The 2022 women’s Sevens World Cup is the fourth edition of the tournament, with one of the great Australasian nations lifting the trophy on each of the previous three occasions. Australia won the first tournament in 2009, before New Zealand claimed consecutive titles over the following two competitions.
Ahead of the next chapter of the tournament in Cape Town, let’s look back at the previous women’s Sevens World Cups.
2009: Australia win dramatic first final
After four editions of the men’s tournament, the first women’s Sevens World Cup was held alongside the men’s equivalent in Dubai in 2009.
The fledgling competition was full of wonderful stories, such as South Africa upsetting Spain in the quarter-finals and Australia defeating a much-fancied England outfit at the same stage. In two enthralling semi-finals that were both decided by seven points or fewer, New Zealand and Australia emerged victorious with wins over USA and South Africa respectively.
In the trans-Tasman final, tries from Nicole Beck and Debby Hodgkinson gave Australia a 10-0 lead, before Justine Lavea and Carla Hohepa crossed to level the scores at 10-10 and force the match into sudden-death extra-time. The additional period lasted only 36 seconds, as Australia’s Shelly Matcham touched down (despite suspicions of a double movement) to give her nation a momentous victory.
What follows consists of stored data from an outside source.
-- ==== Sys2Proof/WellFormed.lean ====
section
/-! DEFINITION. Which terms of Syntax.lean stand for something the block can be given. Every term of
`Instr` does: a register number has four bits and a value sixty-four (30_encoding R91). What can be
ill-formed is a port request whose data does not go with its header, a byte placed outside message
memory, and a set of parameters out of range. -/

namespace Sys2Proof

/-- Every instruction is well formed: the operand types hold exactly the values the encodings of
30_encoding R91, R93 and R100 have room for. -/
def Instr.wellFormed : Instr → Bool
  | .mul | .hash _ _ | .pnext | .rd _ | .wr _ _ | .mulX | .prngX | .hCheck | .hInit | .hSeed
  | .hSelect | .hShort | .hMid | .hLong | .hBulkLd | .hBulkMx | .hTail | .hFin1 | .hFin2 => true

/-- `WDATA` is "present only when `WE` = 1" (30_encoding R91). -/
def PortRequest.wellFormed (r : PortRequest) : Bool := r.header.getLsbD 4 == r.wdata.isSome

/-- A script line is well formed on a block with the parameters `p`. -/
def HostOp.wellFormed (p : Config.Params) : HostOp → Bool
  | .request r => r.wellFormed
  | .wait => true
  | .reset => true
  | .place a _ => decide (a < p.memSize)

end Sys2Proof
end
Amid the jubilant scenes at The Sevens Stadium, the tournament’s greatest success perhaps came the following October. Citing the inclusion of women into the global showpiece, the International Olympic Committee voted to introduce Rugby Sevens at the 2016 Rio Olympics.
2013: Black Ferns triumph over Canada
The 2013 Sevens World Cup in Moscow saw new names reach the business end of the tournament. Ireland reached the knockout stages after failing to qualify for the tournament at all in 2009, while Spain knocked out defending champions Australia to reach their first semi-final. However, they could not get past Canada, another last four debutant, and the North American side set up a showdown with New Zealand.
In the final, the Black Ferns took a 17-5 lead into half-time through tries from Portia Woodman, Kelly Brazier and Honey Hireme. The superb Ghislaine Landry scored to cut the deficit to five after the break, but Woodman and Kayla McAlister subsequently crossed to secure a 29-12 New Zealand victory.
2018: New Zealand victorious again
The third edition of the women’s Sevens World Cup introduced a new, knockout-only format. Nevertheless, the higher seeds largely avoided embarrassment, with the six highest-ranked sides making the quarter-finals in San Francisco. From then on, the darling of the tournament was France, who beat Canada and then Olympic champions Australia with late tries to secure a surprise place in the final.
Inevitably, their opponents were New Zealand, who overcame a scare to beat hosts USA 26-21 in the semi-finals. Unfortunately for the French, they had run out of magic by this stage and went down 29-0 to the Black Ferns. Tournament top-scorer Michaela Blyde notched a hat-trick, with Portia Woodman and Tyler Nathan-Wong also crossing.
Later that day, the All Blacks retained the men’s Sevens World Cup, meaning New Zealand had won each of the last four tournaments.